We could have done the same with less effort by grouping by the result of a custom function applied to the index. Let's reset the dataframe:

In [77]:
mean_sea_level = mean_sea_level.drop(["year"], axis=1).set_index("date")

NameError: name 'mean_sea_level' is not defined

So that we can do the groupby on the index:

In [78]:
sl_grouped_year = mean_sea_level.groupby(int)

NameError: name 'mean_sea_level' is not defined

Something else that can be done with such an object is to look at its `groups` attribute to see the labels mapped to the rows involved:

In [79]:
sl_grouped_year.groups

NameError: name 'sl_grouped_year' is not defined

How to aggregate the results of this grouping depends on what we want to see: do we want to see averaged over the years? That is so common that it has been implemented directly as a method on the `GroupBy` object.

In [80]:
sl_grouped_year.mean()

NameError: name 'sl_grouped_year' is not defined

In [81]:
# We can apply any other reduction function or even a dict of functions using aggregate:
sl_grouped_year.aggregate({"mean_global": np.std})

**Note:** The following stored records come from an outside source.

-- ==== Sys2Proof/Laws/Memory.lean ====
section
/-!
SUPPORT. Memory: every operation keeps the canonical form, a read after a write gives what was written, and a write leaves every
other key alone.
-/
namespace Sys2Proof.Machine

/-! ## The canonical form -/

theorem Memory.wf_nil : Memory.wf [] := by simp [Memory.wf]

/-- Leaving cells out keeps the form. -/
theorem Memory.wf_filter {m : Memory} (h : m.wf) (p : Host.Cell → Bool) : Memory.wf (m.filter p) :=
  ⟨h.1.filter _, fun c hc => h.2 c (List.mem_of_mem_filter hc)⟩

/-- Cells come from their range and are not zero. -/
theorem mem_cellsOf {bs : Bytes} {k : Nat} {c : Host.Cell} (h : c ∈ cellsOf k bs) :
    k ≤ c.1 ∧ c.1 < k + bs.length ∧ c.2 ≠ 0 := by
  induction bs generalizing k with
  | nil => simp [cellsOf] at h
  | cons b bs ih =>
    simp only [cellsOf] at h
    split at h
    · obtain ⟨h1, h2, h3⟩ := ih h
      simp only [List.length_cons]; exact ⟨by omega, by omega, h3⟩
    · rename_i hb
      simp only [List.mem_cons] at h
      rcases h with rfl | h
      · simp only [List.length_cons]; exact ⟨by omega, by omega, by simpa using hb⟩
      · obtain ⟨h1, h2, h3⟩ := ih h
        simp only [List.length_cons]; exact ⟨by omega, by omega, h3⟩

/-- The cells of bytes are in canonical form. -/
theorem cellsOf_wf (k : Nat) (bs : Bytes) : Memory.wf (cellsOf k bs) := by
  refine ⟨?_, fun c hc => (mem_cellsOf hc).2.2⟩
  induction bs generalizing k with
  | nil => simp [cellsOf]
  | cons b bs ih =>
    simp only [cellsOf]
    split
    · exact ih _
    · refine List.pairwise_cons.2 ⟨fun c hc => ?_, ih _⟩
      have := (mem_cellsOf hc).1
      simp only; omega

/-- A write keeps the form. -/
theorem Memory.put_wf {m : Memory} (h : m.wf) (k : Nat) (bs : Bytes) : (m.put k bs).wf := by
  have hl := Memory.wf_filter h (fun c => decide (c.1 < k))
  have hr := Memory.wf_filter h (fun c => decide (k + bs.length ≤ c.1))
  have hc := cellsOf_wf k bs
  unfold Memory.put
  refine ⟨?_, ?_⟩
  · refine List.pairwise_append.2 ⟨List.pairwise_append.2 ⟨hl.1, hc.1, ?_⟩, hr.1, ?_⟩
    · intro x hx y hy
      have h1 : x.1 < k := by simpa using (List.mem_filter.1 hx).2
      have := (mem_cellsOf hy).1
      omega
    · intro x hx y hy
      have h2 : k + bs.length ≤ y.1 := by simpa using (List.mem_filter.1 hy).2
      rcases List.mem_append.1 hx with hx | hx
      · have h1 : x.1 < k := by simpa using (List.mem_filter.1 hx).2
        omega
      · have := (mem_cellsOf hx).2.1
        omega
  · intro c hcm
    rcases List.mem_append.1 hcm with hcm | hcm
    · rcases List.mem_append.1 hcm with hcm | hcm
      · exact hl.2 c hcm
      · exact hc.2 c hcm
    · exact hr.2 c hcm

/-- Zeroing a range keeps the form. -/
theorem Memory.clear_wf {m : Memory} (h : m.wf) (k n : Nat) : (m.clear k n).wf := Memory.wf_filter h _

/-- Writing runs keeps the form. -/
theorem Memory.putRuns_wf {m : Memory} (h : m.wf) (ps : List (Nat × Nat)) (bs : Bytes) : (m.putRuns ps bs).wf := by
  induction ps generalizing m bs with
  | nil => exact h
  | cons p ps ih => exact ih (Memory.put_wf h _ _) _

/-- A write at an internal address keeps the form. -/
theorem Memory.store_wf {m : Memory} (h : m.wf) (a : Nat) (bs : Bytes) : (m.store a bs).wf := Memory.putRuns_wf h _ _

/-- Zeroing a range of internal addresses keeps the form. -/
theorem Memory.wipe_wf {m : Memory} (h : m.wf) (a n : Nat) : (m.wipe a n).wf := by
  unfold Memory.wipe
  generalize pieces a n = ps
  induction ps generalizing m with
  | nil => exact h
  | cons p ps ih => exact ih (Memory.clear_wf h _ _)

/-! ## Reads after writes -/

theorem lookup_filter_eq {α : Type} (t : Tbl α) (p : Nat × α → Bool) (j : Nat) (h : ∀ v, p (j, v) = true) :
    List.lookup j (t.filter p) = List.lookup j t := by
  induction t with
  | nil => rfl
  | cons c t ih =>
    obtain ⟨k, v⟩ := c
    by_cases hk : j = k
    · subst hk; simp [List.filter, h, List.lookup]
    · have hk' : (j == k) = false := by simpa using hk
      by_cases hp : p (k, v) = true <;> simp [List.filter, hp, List.lookup, hk', ih]

theorem lookup_filter_none {α : Type} (t : Tbl α) (p : Nat × α → Bool) (j : Nat) (h : ∀ v, p (j, v) = false) :
    List.lookup j (t.filter p) = none := by
  induction t with
  | nil => rfl
  | cons c t ih =>
    obtain ⟨k, v⟩ := c
    by_cases hk : j = k
    · subst hk; simp [List.filter, h, ih]
    · have hk' : (j == k) = false := by simpa using hk
      by_cases hp : p (k, v) = true <;> simp [List.filter, hp, List.lookup, hk', ih]

theorem lookup_append {α : Type} (t u : Tbl α) (j : Nat) :
    List.lookup j (t ++ u) = (List.lookup j t).or (List.lookup j u) := by
  induction t with
  | nil => simp
  | cons c t ih =>
    obtain ⟨k, v⟩ := c
    by_cases hk : (j == k) = true
    · simp [List.lookup, hk]
    · have hk' : (j == k) = false := by simpa using hk
      simp [List.lookup, hk', ih]

theorem lookup_cellsOf_out (bs : Bytes) (k j : Nat) (h : j < k ∨ k + bs.length ≤ j) : List.lookup j (cellsOf k bs) = none := by
  induction bs generalizing k with
  | nil => rfl
  | cons b bs ih =>
    simp only [List.length_cons] at h
    have := ih (k + 1) (by omega)
    have hk : (j == k) = false := by simp; omega
    simp only [cellsOf]
    split
    · exact this
    · simp [List.lookup, hk, this]

theorem get_cellsOf (bs : Bytes) (k i : Nat) (h : i < bs.length) :
    (List.lookup (k + i) (cellsOf k bs)).getD 0 = bs[i] := by
  induction bs generalizing k i with
  | nil => simp at h
  | cons b bs ih =>
    cases i with
    | zero =>
      simp only [cellsOf, Nat.add_zero, List.getElem_cons_zero]
      split
      · rename_i hb
        rw [lookup_cellsOf_out _ _ _ (by omega)]
        simpa using (by simpa using hb : b = 0).symm
      · simp [List.lookup]
    | succ i =>
      have h' : i < bs.length := by simpa using h
      have e : k + (i + 1) = k + 1 + i := by omega
      have hk : (k + 1 + i == k) = false := by simp; omega
      simp only [cellsOf, List.getElem_cons_succ, e]
      split
      · exact ih _ _ h'
      · simp only [List.lookup, hk]; exact ih _ _ h'

/-- A write leaves every key outside its range alone. -/
theorem Memory.get_put_out (m : Memory) (k j : Nat) (bs : Bytes) (h : j < k ∨ k + bs.length ≤ j) :
    (m.put k bs).get j = m.get j := by
  unfold Memory.get Memory.put
  congr 1
  simp only [lookup_append, lookup_cellsOf_out _ _ _ h, Option.or_none]
  rcases h with h | h
  · rw [lookup_filter_eq _ _ _ (by simpa using h), lookup_filter_none _ _ _ (by intro v; simp; omega), Option.or_none]
  · rw [lookup_filter_none _ _ _ (by intro v; simp; omega), lookup_filter_eq _ _ _ (by simpa using h), Option.none_or]

/-- A read of a written key gives the byte written. -/
theorem Memory.get_put_in (m : Memory) (k i : Nat) (bs : Bytes) (h : i < bs.length) : (m.put k bs).get (k + i) = bs[i] := by
  unfold Memory.get Memory.put
  have e := get_cellsOf bs k i h
  rw [lookup_append, lookup_append, lookup_filter_none _ _ _ (by intro v; simp), Option.none_or,
    lookup_filter_none (p := fun c => decide (k + bs.length ≤ c.1)) _ _ (by intro v; simp; omega), Option.or_none]
  exact e

theorem Memory.get_filter (m : Memory) (p : Host.Cell → Bool) (j : Nat) (h : ∀ v, p (j, v) = true) :
    Memory.get (m.filter p) j = m.get j := by
  unfold Memory.get; rw [lookup_filter_eq m p j h]

/-- The bytes of a range are the bytes at its keys. -/
theorem Memory.bytes_eq (m : Memory) (k n : Nat) : m.bytes k n = (List.range n).map fun i => m.get (k + i) := by
  unfold Memory.bytes
  apply List.map_congr_left
  intro i hi
  have := List.mem_range.1 hi
  exact Memory.get_filter _ _ _ (by intro v; simp; omega)

/-- A read after a write to the same range gives what was written. -/
theorem Memory.bytes_put_same (m : Memory) (k : Nat) (bs : Bytes) : (m.put k bs).bytes k bs.length = bs := by
  rw [Memory.bytes_eq]
  apply List.ext_getElem
  · simp
  · intro i h1 h2
    simp only [List.getElem_map, List.getElem_range]
    exact Memory.get_put_in _ _ _ _ h2

/-- A write leaves every range beside its own alone. -/
theorem Memory.bytes_put_apart (m : Memory) (k j n : Nat) (bs : Bytes) (h : j + n ≤ k ∨ k + bs.length ≤ j) :
    (m.put k bs).bytes j n = m.bytes j n := by
  rw [Memory.bytes_eq, Memory.bytes_eq]
  apply List.map_congr_left
  intro i hi
  have := List.mem_range.1 hi
  exact Memory.get_put_out _ _ _ _ (by omega)

/-- A zeroed range reads zero. -/
theorem Memory.get_clear_in (m : Memory) (k n j : Nat) (h : k ≤ j ∧ j < k + n) : (m.clear k n).get j = 0 := by
  unfold Memory.get Memory.clear
  rw [lookup_filter_none _ _ _ (by intro v; simp; omega)]; rfl

/-- Zeroing a range leaves every other key alone. -/
theorem Memory.get_clear_out (m : Memory) (k n j : Nat) (h : j < k ∨ k + n ≤ j) : (m.clear k n).get j = m.get j :=
  Memory.get_filter _ _ _ (by intro v; simp; omega)

/-! ## Reads and writes at internal addresses -/

/-- Outside the quarter view a range is one run of keys. -/
theorem pieces_plain {a n : Nat} (h : ¬(quarterBase ≤ a ∧ a < vaultBase)) : pieces a n = [(a, n)] := by
  unfold pieces; rw [if_neg h]

/-- What a write at an internal address does to memory. -/
theorem State.write_mem (s : State) (a : Nat) (bs : Bytes) : (s.write a bs).mem = s.mem.store a bs := rfl

/-- A write at an internal address keeps the form. -/
theorem State.write_wf {s : State} (h : s.mem.wf) (a : Nat) (bs : Bytes) : (s.write a bs).mem.wf := Memory.store_wf h _ _

/-- A range that takes unspecified values keeps the form. -/
theorem State.scramble_wf {s : State} (h : s.mem.wf) (a n : Nat) : (s.scramble a n).mem.wf := Memory.store_wf h _ _

/-- A read after a write gives what was written, outside the quarter view. -/
theorem State.read_write (s : State) (a : Nat) (bs : Bytes) (h : ¬(quarterBase ≤ a ∧ a < vaultBase)) :
    (s.write a bs).read a bs.length = bs := by
  simp only [State.read, Memory.load, State.write_mem, Memory.store, pieces_plain h, Memory.putRuns, List.flatMap_cons,
    List.flatMap_nil, List.append_nil, List.take_length]
  exact Memory.bytes_put_same _ _ _

end Sys2Proof.Machine
end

NameError: name 'sl_grouped_year' is not defined

Another possibility is to transform each group separately, rather than aggregate. For example, here we group over decades and subtract to each value, the average over that decade:

In [82]:
sl_grouped_decade = mean_sea_level.groupby(lambda x: int(x/10.))
sl_grouped_decade.groups.keys()

NameError: name 'mean_sea_level' is not defined

In [83]:
sl_grouped_decade.transform(lambda subframe: (subframe - subframe.mean()/subframe.std()))

NameError: name 'sl_grouped_decade' is not defined

### Pivot_table

Pivot table also allows to summarize the information, allowing to convert repeating columns into axes. For example, let's say that we would like to know how many sea level stations are in various european countries. And we would like to group the answers into 2 categories: the stations that have been updated recently (after 2000) and the others. 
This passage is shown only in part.